Architects of Youngstown’s downtown redevelopment efforts are caught off guard by an announcement that the May Co. will merge the operations of Youngstown based Strouss Co. with its Kaufmann’s division.

1971: Fire destroys the 45-year-old New York Quality Rye Baking Co. at 1941 Glenwood Ave. Damage is estimated at $50,000 and will close down one of Youngstown’s favorite bakeries indefinitely.

Ed Bush, fired as data process director by Trumbull County commissioners, says he would welcome a grand jury investigation of the office as threatened by Commissioner John McCloskey. Bush says McCloskey and fellow Commissioner Gary Thompson don‘t understand county finances.

1961: Mahoning County Sheriff Ray T. Davis, in office for only two days, is bemoaning a shortage of manpower and a lack of clearly marked keys for everything but the cell doors.

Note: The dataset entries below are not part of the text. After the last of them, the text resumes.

/-! ### Well-formedness: one ill-formed term for each check -/

theorem test_wf_load : Instr.wellFormed (.load 0x1FFFFF) = true ∧ Instr.wellFormed (.load 0x200000) = false := by decide
theorem test_wf_read : Instr.wellFormed (.read 31) = true ∧ Instr.wellFormed (.read 32) = false := by decide
theorem test_wf_store : Instr.wellFormed (.store 0x1FFFFF) = true ∧ Instr.wellFormed (.store 0x200000) = false := by
  decide
theorem test_wf_sqrt_addr : Instr.wellFormed (.sqrt 0x1FFFFFFF 0) = true ∧ Instr.wellFormed (.sqrt 0x20000000 0) = false := by
  decide
theorem test_wf_sqrt_offset : Instr.wellFormed (.sqrt 0 255) = true ∧ Instr.wellFormed (.sqrt 0 256) = false := by decide
theorem test_packable_sqrt : Instr.packable (.sqrt 0x1FFFFFF 255) = true ∧ Instr.packable (.sqrt 0x2000000 0) = false := by
  decide

/-! ### Decoding: words written out bit by bit from R303 to R306 -/

theorem test_decode_load : unpackAt [0b01110101#8, 0b10000001#8, 0b00001111#8, 0b00000000#8] 0
    = .ok (.load 0b101011000000100001111, 4) := by rfl
theorem test_decode_read : unpackAt [0b01010110#8] 0 = .ok (.read 0b10110, 1) := by rfl
theorem test_decode_store : unpackAt [0b11110011#8, 0b01000000#8, 0b11000001#8, 0b10101010#8] 0
    = .ok (.store 0b100110100000011000001, 4) := by rfl
theorem test_decode_sqrt : unpackAt [0b00110001#8, 0b00000010#8, 0b10000000#8, 0b01100000#8, 0b11110000#8] 0
    = .ok (.sqrt 0b10001000000101000000001100000 0b11110000, 5) := by rfl
/-- R416's examples of unknown first bytes. -/
theorem test_decode_unknown : unpackAt [0x1F] 0 = .error (.unknownOpcode 0x1F) ∧
    unpackAt [0x9F] 0 = .error (.unknownOpcode 0x9F) ∧ unpackAt [0xA0] 0 = .error (.unknownOpcode 0xA0) ∧
    unpackAt [0xDF] 0 = .error (.unknownOpcode 0xDF) := ⟨rfl, rfl, rfl, rfl⟩
/-- spec/95 section 2.2: the standalone verdict counts the padding. -/
theorem test_decode_truncated : unpackAt [0x60, 0, 8] 0 = .error (.truncated 0) := rfl
/-- The rows of the opcode table, as the table numbers their words. -/
theorem test_table_words : decodeTableWord 32 0x60000000 = some (.load 0) ∧ decodeTableWord 8 0x40 = some (.read 0) ∧
    decodeTableWord 32 0xE0000000 = some (.store 0) ∧ decodeTableWord 40 0x2000000000 = some (.sqrt 0 0) := by decide

/-! ### Packing: spec/95 section 2.1 -/

theorem test_pack_load : pack (.load 0x200000) = [0x60, 0, 0, 0] ∧ pack (.load 0x3FFFFF) = [0x7F, 0xFF, 0xFF, 0] := by
  decide
theorem test_pack_read : pack (.read 57) = [0x59] ∧ pack (.read 31) = [0x5F] := by decide
theorem test_pack_store : pack (.store 0x200010) = [0xE0, 0, 0x10, 0] ∧ pack (.store 0x1000000) = [0xE0, 0, 0, 0] := by
  decide
theorem test_pack_sqrt : pack (.sqrt 697 24) = [0x20, 0, 2, 0xB9, 0x18] ∧
    pack (.sqrt 0x1FFFFFF 255) = [0x21, 0xFF, 0xFF, 0xFF, 0xFF] := by decide

/-! ### Execution: spec/95 section 2.3, by their numbers there -/

/-- X2. -/
theorem test_load_overflows : (nextOf (exec (.load 1) (bounded (started [] [5]) 1))).map (fun t => (errorOf t, t.stack))
    = some (some { error := .stackOverflow, loc := 0 }, [5]) := by decide
/-- T7: the padding past the top of memory is never read. -/
theorem test_load_at_the_top : (nextOf (step (atTop 65533 [0x60, 0, 1] []))).map (fun t => (t.stack, t.ip, t.status))
    = some ([1], 65537, .running) := by decide
/-- X5. -/
theorem test_read_past_memory : (nextOf (exec (.read 1) (started [] [65535]))).map (fun t => (errorOf t, t.stack))
    = some (some { error := .outOfBounds 65536, loc := 0 }, []) := by decide
/-- X7: READ of its own byte. -/
theorem test_read_itself : (nextOf (step { started [0x60, 0, 0, 0, 0x44] [0] with ip := 4 })).map (fun t => (t.stack, t.ip))
    = some ([0x44], 5) := by decide
/-- X8. -/
theorem test_store_last_cell : (nextOf (exec (.store 65535) (started [] [200]))).map (fun t => (t.mem, t.stack, t.ip))
    = some ([(65535, 200)], [], 4) := by decide
/-- X11. -/
theorem test_store_wide_value : (nextOf (exec (.store 300) (started [] [70000]))).map (fun t => (errorOf t, t.mem))
    = some (some { error := .cellOverflow 70000, loc := 0 }, []) := by decide
/-- X15: the destination is the source. -/
theorem test_sqrt_in_place : (nextOf (exec (.sqrt 7 0) { started [] [7] with mem := [(7, 16)] })).map (fun t => t.mem)
    = some [(7, 4)] := by decide
/-- X18: a destination the packer never writes. -/
theorem test_sqrt_wide_address : (nextOf (step (started [0x3F, 0, 0, 0, 0] [0]))).map errorOf
    = some (some { error := .outOfBounds 0x1F000000, loc := 0 }) := by decide
/-- spec/95 section 2.3, the isqrt table. -/
theorem test_isqrt : isqrt 0 = 0 ∧ isqrt 3 = 1 ∧ isqrt 4 = 2 ∧ isqrt 24 = 4 ∧ isqrt 96 = 9 ∧ isqrt 100 = 10 ∧
    isqrt 224 = 14 ∧ isqrt 225 = 15 := by decide

/-! ### Fetch and the ends of a run: spec/95 section 2.4 -/

/-- T1. -/
theorem test_reset_halts : (nextOf (step State.reset)).map (fun t => (t.status, t.ip)) = some (.halted, 0) := by decide
/-- T2: a program that ends inside an instruction. -/
theorem test_straddling_load : (nextOf (step (started [0x60] []))).map (fun t => (t.stack, t.ip)) = some ([0], 4) := by
  decide
/-- T5. -/
theorem test_unknown_opcode : (nextOf (step (started [0x80] []))).map errorOf
    = some (some { error := .unknownOpcode 0x80, loc := 0 }) := by decide
/-- T6. -/
theorem test_fetch_past_the_top : (nextOf (step (atTop 65532 [0x20] [0]))).map errorOf
    = some (some { error := .outOfBounds 65536, loc := 65532 }) := by decide
/-- A step of an ended run. -/
theorem test_ended_run : step { State.reset with status := .halted } = .fault .runEnded := rfl
/-- The error codes of R601. -/
theorem test_error_codes : (Error.unknownOpcode 0).code = 1 ∧ Error.stackUnderflow.code = 2 ∧
    (Error.outOfBounds 0).code = 3 ∧ (Error.domainError 0).code = 4 ∧ (Error.cellOverflow 0).code = 5 ∧
    Error.stackOverflow.code = 6 ∧ (Error.truncated 0).code = 7 := by decide
/-- A word placed after reset is the instruction the next step runs. -/
theorem test_placed_word : nextOf (step (State.reset.withFetchWord 32 0x60000800))
    = nextOf (exec (.load 8) (State.reset.withFetchWord 32 0x60000800)) := by decide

1936: Mayor Lionel Evans instructs Law Director Vern B. Thomas to instruct department heads that mileage and depreciation allowances for private cars used in city business will be temporarily suspended, pending passage of a new ordinance.

Henry P. Fletcher, chairman of the Republican Party, says the decision by President Franklin D. Roosevelt to deliver the State of the Union speech at night and to have it broadcast on radio, reduces presidential duty “to the level of a political speech.” The Republicans demand equal air time from NBC.